Author: Laird Barron
Narrator: Kaitlyn Zivanovich
Host: Alasdair Stuart
Audio Producer: Chelsea Davis

“American Remake of a Japanese Ghost Story” was originally released by Crystal Lake Publishing in the anthology There Is No Death, There Are No Dead



There’s a curse in folklore known as a geas. That’s when a witch, or a fairy, or the supernatural entity of your choice, compels a hapless mortal to undertake duties on the creature’s behalf. Woe betides the mortal who shirks the quest; increasingly worse calamities befall them until they relent or die. 

Somebody, somewhere, laid one on me.

A much younger, blissfully ignorant, Jessica Mace would’ve glibly asserted that fairytales are bullshit hoodoo made up by gullible peasants. Problem is, when I neglect to investigate the various mysteries in my path, I get epic migraines and nightmares. The more I rebel, the more intense my misery until it becomes debilitating. “Debilitating” sounds dry—I suffer projectile vomiting induced by the sense fire ants are hollowing my skull. Exactly as the legends describe, right? Call it a form of madness or a kind of placebo-effect. Odds are Hamlet told Horatio the truth about the denizens of his undreamt philosophy. Whatever, whichever, however: the world shows you its dark side, you take notice. That fucking needle starts skipping, you’re a true believer.

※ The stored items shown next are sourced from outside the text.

/-- A tree stays where it is when the arena grows and keeps its kinds. -/
theorem arenaTree_mono {arena arena' : Arena}
    (hk : ∀ h, h < arena.length → kindAt arena' h = kindAt arena h) (T : Tree) (h : Nat)
    (e : arenaTree arena h T) : arenaTree arena' h T := by
  induction T generalizing h with
  | leaf s => simp only [arenaTree] at *; rw [hk _ (kindAt_lt e)]; exact e
  | node l r ihl ihr =>
    obtain ⟨a, c, h1, h2, h3⟩ := e
    exact ⟨a, c, by rw [hk _ (kindAt_lt h1)]; exact h1, ihl _ h2, ihr _ h3⟩

/-! ### `setParent` and `mergePair`, by what reads of the arena give -/

theorem setParent_length (arena : Arena) (h k : Nat) :
    (setParent arena h k).length = arena.length := by simp [setParent]

theorem setParent_get (arena : Arena) (h k i : Nat) :
    (setParent arena h k)[i]? =
      if i = h then (arena[i]?).map (fun n => { n with parent := some k }) else arena[i]? := by
  unfold setParent
  rw [List.getElem?_modify]
  split
  · rename_i e; subst e; simp
  · rename_i e; rw [if_neg (fun h => e h.symm)]; simp

theorem setParent_kind (arena : Arena) (h k i : Nat) :
    kindAt (setParent arena h k) i = kindAt arena i := by
  unfold kindAt
  rw [setParent_get]
  split
  · simp [Function.comp_def]
  · rfl

theorem setParent_parent (arena : Arena) (h k : Nat) {i : Nat} (hi : i < arena.length) :
    parentAt (setParent arena h k) i = if i = h then some (some k) else parentAt arena i := by
  unfold parentAt
  rw [setParent_get]
  split
  · simp [hi]
  · rfl

theorem setParent_leafCount (arena : Arena) (h k : Nat) :
    ((setParent arena h k).filter isLeafNode).length = (arena.filter isLeafNode).length := by
  unfold setParent
  induction arena generalizing h with
  | nil => simp
  | cons n arena ih =>
    cases h with
    | zero =>
      have : isLeafNode { n with parent := some k } = isLeafNode n := rfl
      simp only [List.modify_zero_cons, List.filter_cons, this]
      split <;> simp
    | succ h =>
      simp only [List.modify_succ_cons, List.filter_cons]
      split <;> simp [ih]

section
variable {arena : Arena} {a c : Nat}

theorem mergePair_length : (mergePair arena a c).length = arena.length + 1 := by
  simp [mergePair, setParent_length]

theorem mergePair_get_old {h : Nat} (hh : h < arena.length) :
    (mergePair arena a c)[h]? = (setParent (setParent arena a arena.length) c arena.length)[h]? := by
  unfold mergePair
  exact List.getElem?_append_left (by simpa [setParent_length] using hh)

theorem mergePair_kind_old (h : Nat) (hh : h < arena.length) :
    kindAt (mergePair arena a c) h = kindAt arena h := by
  have e : kindAt (setParent (setParent arena a arena.length) c arena.length) h = kindAt arena h := by
    rw [setParent_kind, setParent_kind]
  rw [← e]
  unfold kindAt
  rw [mergePair_get_old hh]

theorem mergePair_kind_new : kindAt (mergePair arena a c) arena.length = some (.internal a c) := by
  unfold kindAt mergePair
  simp only
  rw [List.getElem?_append_right (by simp [setParent_length])]
  simp [setParent_length]

theorem mergePair_parent_old {h : Nat} (hh : h < arena.length) :
    parentAt (mergePair arena a c) h =
      if h = c then some (some arena.length)
      else if h = a then some (some arena.length) else parentAt arena h := by
  have h1 := setParent_parent arena a arena.length hh
  have h2 := setParent_parent (setParent arena a arena.length) c arena.length (i := h)
    (by simpa [setParent_length] using hh)
  rw [h1] at h2
  rw [← h2]
  unfold parentAt
  rw [mergePair_get_old hh]

theorem mergePair_parent_new : parentAt (mergePair arena a c) arena.length = some none := by
  unfold parentAt mergePair
  simp only
  rw [List.getElem?_append_right (by simp [setParent_length])]
  simp [setParent_length]

/-- A merge takes its two handles off the unmerged ones and adds the new one at the end. -/
theorem mergePair_unmerged :
    unmerged (mergePair arena a c) =
      (unmerged arena).filter (fun h => h ≠ c ∧ h ≠ a) ++ [arena.length] := by
  unfold unmerged
  rw [mergePair_length, List.range_succ, List.filter_append, List.filter_filter]
  congr 1
  · apply List.filter_congr
    intro h hh
    have := mergePair_parent_old (a := a) (c := c) (show h < arena.length by simpa using hh)
    unfold parentAt at this
    rw [this]
    by_cases h1 : h = c
    · simp [h1]
    · by_cases h2 : h = a
      · simp [h2]
      · simp [h1, h2]
  · have := mergePair_parent_new (arena := arena) (a := a) (c := c)
    unfold parentAt at this
    rw [List.filter_cons, if_pos (by rw [this]; rfl)]; rfl

theorem mergePair_leafCount :
    ((mergePair arena a c).filter isLeafNode).length = (arena.filter isLeafNode).length := by
  unfold mergePair
  simp only [List.filter_append, List.length_append, setParent_leafCount]
  simp [isLeafNode]

end

/-! ### The unmerged handles and the selection -/

theorem unmerged_nodup (arena : Arena) : (unmerged arena).Nodup :=
  List.Nodup.filter _ List.nodup_range

theorem unmerged_lt {arena : Arena} {h : Nat} (e : h ∈ unmerged arena) : h < arena.length := by
  unfold unmerged at e; simp only [List.mem_filter, List.mem_range] at e; exact e.1

theorem pickLeast_mem {arena : Arena} {U : List Nat} {a : Nat} (h : pickLeast arena U = some a) :
    a ∈ U := by
  induction U generalizing a with
  | nil => cases h
  | cons x U ih =>
    simp only [pickLeast] at h
    split at h
    · cases h; exact List.mem_cons_self
    · rename_i k hk
      split at h
      · cases h; exact List.mem_cons_of_mem _ (ih hk)
      · cases h; exact List.mem_cons_self

theorem pickLeast_none {arena : Arena} {U : List Nat} (h : pickLeast arena U = none) : U = [] := by
  cases U with
  | nil => rfl
  | cons x U => simp only [pickLeast] at h; split at h <;> cases h

/-- Two selected handles and the rest are the whole list. -/
theorem perm_two_selected {U : List Nat} (hU : U.Nodup) {a c : Nat} (ha : a ∈ U)
    (hc : c ∈ U.erase a) : U.Perm (a :: c :: U.filter (fun h => h ≠ c ∧ h ≠ a)) := by
  have h2 := List.perm_cons_erase hc
  have e : (U.erase a).erase c = U.filter (fun h => h ≠ c ∧ h ≠ a) := by
    rw [(hU.erase a).erase_eq_filter, hU.erase_eq_filter, List.filter_filter]
    apply List.filter_congr
    intro x _
    simp [bne]
    by_cases x = c <;> by_cases x = a <;> simp_all
  rw [e] at h2
  exact (List.perm_cons_erase ha).trans (h2.cons a)

/-! ### The loop of R155 keeps a forest -/

/-- The invariant of the loop: a tree at every handle, no higher than its handle; the unmerged trees
hold exactly the symbols `syms`; entries and unmerged ones add up to `2n`; the last entry is unmerged. -/
structure Forest (n : Nat) (syms : List Byte) (arena : Arena) (f : Nat → Tree) : Prop where
  trees : ∀ h, h < arena.length → arenaTree arena h (f h)
  heights : ∀ h, h < arena.length → height (f h) ≤ h
  perm : ((unmerged arena).flatMap fun h => leaves (f h)).Perm syms
  count : arena.length + (unmerged arena).length = 2 * n
  last : (unmerged arena).getLast? = some (arena.length - 1)
  leafCount : (arena.filter isLeafNode).length = n

theorem Forest.merge {n : Nat} {syms : List Byte} {arena arena' : Arena} {f : Nat → Tree}
    (hF : Forest n syms arena f) (h : mergeStep arena = some arena') :
    ∃ f', Forest n syms arena' f' ∧ (unmerged arena').length + 1 = (unmerged arena).length := by
  unfold mergeStep at h
  split at h
  · cases h
  rename_i a ha
  split at h
  · cases h
  rename_i c hc
  cases h
  have ha' := pickLeast_mem ha
  have hc' := pickLeast_mem hc
  have hla := unmerged_lt ha'
  have hlc := unmerged_lt (List.mem_of_mem_erase hc')
  have hp := perm_two_selected (unmerged_nodup arena) ha' hc'
  have hlen : (unmerged (mergePair arena a c)).length + 1 = (unmerged arena).length := by
    rw [mergePair_unmerged]; have := hp.length_eq; simp at this ⊢; omega
  let f' : Nat → Tree := fun h => if h = arena.length then .node (f a) (f c) else f h
  have hne : ∀ {h}, h < arena.length → f' h = f h := fun {h} hh => if_neg (by omega)
  have hmono : ∀ h, h < arena.length → arenaTree (mergePair arena a c) h (f h) := fun h hh =>
    arenaTree_mono mergePair_kind_old _ _ (hF.trees h hh)
  refine ⟨f', ⟨?_, ?_, ?_, ?_, ?_, ?_⟩, hlen⟩
  · intro h hh
    rw [mergePair_length] at hh
    by_cases e : h = arena.length
    · subst e
      simp only [f', if_true]
      exact ⟨a, c, mergePair_kind_new, hmono a hla, hmono c hlc⟩
    · rw [hne (by omega)]; exact hmono h (by omega)
  · intro h hh
    rw [mergePair_length] at hh
    by_cases e : h = arena.length
    · subst e
      simp only [f', if_true, height]
      have := hF.heights a hla
      have := hF.heights c hlc
      omega
    · rw [hne (by omega)]; exact hF.heights h (by omega)
  · rw [mergePair_unmerged, List.flatMap_append]
    have e1 : ((unmerged arena).filter (fun h => h ≠ c ∧ h ≠ a)).flatMap (fun h => leaves (f' h)) =
        ((unmerged arena).filter (fun h => h ≠ c ∧ h ≠ a)).flatMap (fun h => leaves (f h)) := by
      apply List.flatMap_congr
      intro h hh
      rw [hne (unmerged_lt (List.mem_of_mem_filter hh))]
    have e2 : [arena.length].flatMap (fun h => leaves (f' h)) = leaves (f a) ++ leaves (f c) := by
      simp [f', leaves]
    rw [e1, e2]
    have h3 := (hp.flatMap_right (fun h => leaves (f h))).symm.trans hF.perm
    simp only [List.flatMap_cons] at h3
    refine List.Perm.trans ?_ h3
    rw [← List.append_assoc (leaves (f a))]
    exact List.perm_append_comm
  · rw [mergePair_length]; have := hF.count; omega
  · rw [mergePair_unmerged, mergePair_length]; simp
  · rw [mergePair_leafCount]; exact hF.leafCount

Beasley, a boon comrade and sometime lover, once questioned my motives. We were dumping the corpse of a serial killer down a mineshaft in eastern Montana. The killer, a Richard Ramirez lookalike, had picked me up at a roadside tavern. RR Jr. chauffeured me to his favorite dump site while I batted my lashes and stroked his thigh. Thank whichever patron saint is in charge of such details that I’d managed to open the passenger door and light the cab for Beasley to take his shot. I’d only been half-strangled before the bullet came through the windshield. As the late, great Al Davis would say, just win, baby.

In the aftermath, we recovered with a bottle. Beasley said, Jessica, you’re a bright woman. You got an education. Why schlep all over the USA looking for horrors to battle? Why live your life as bait in a trap?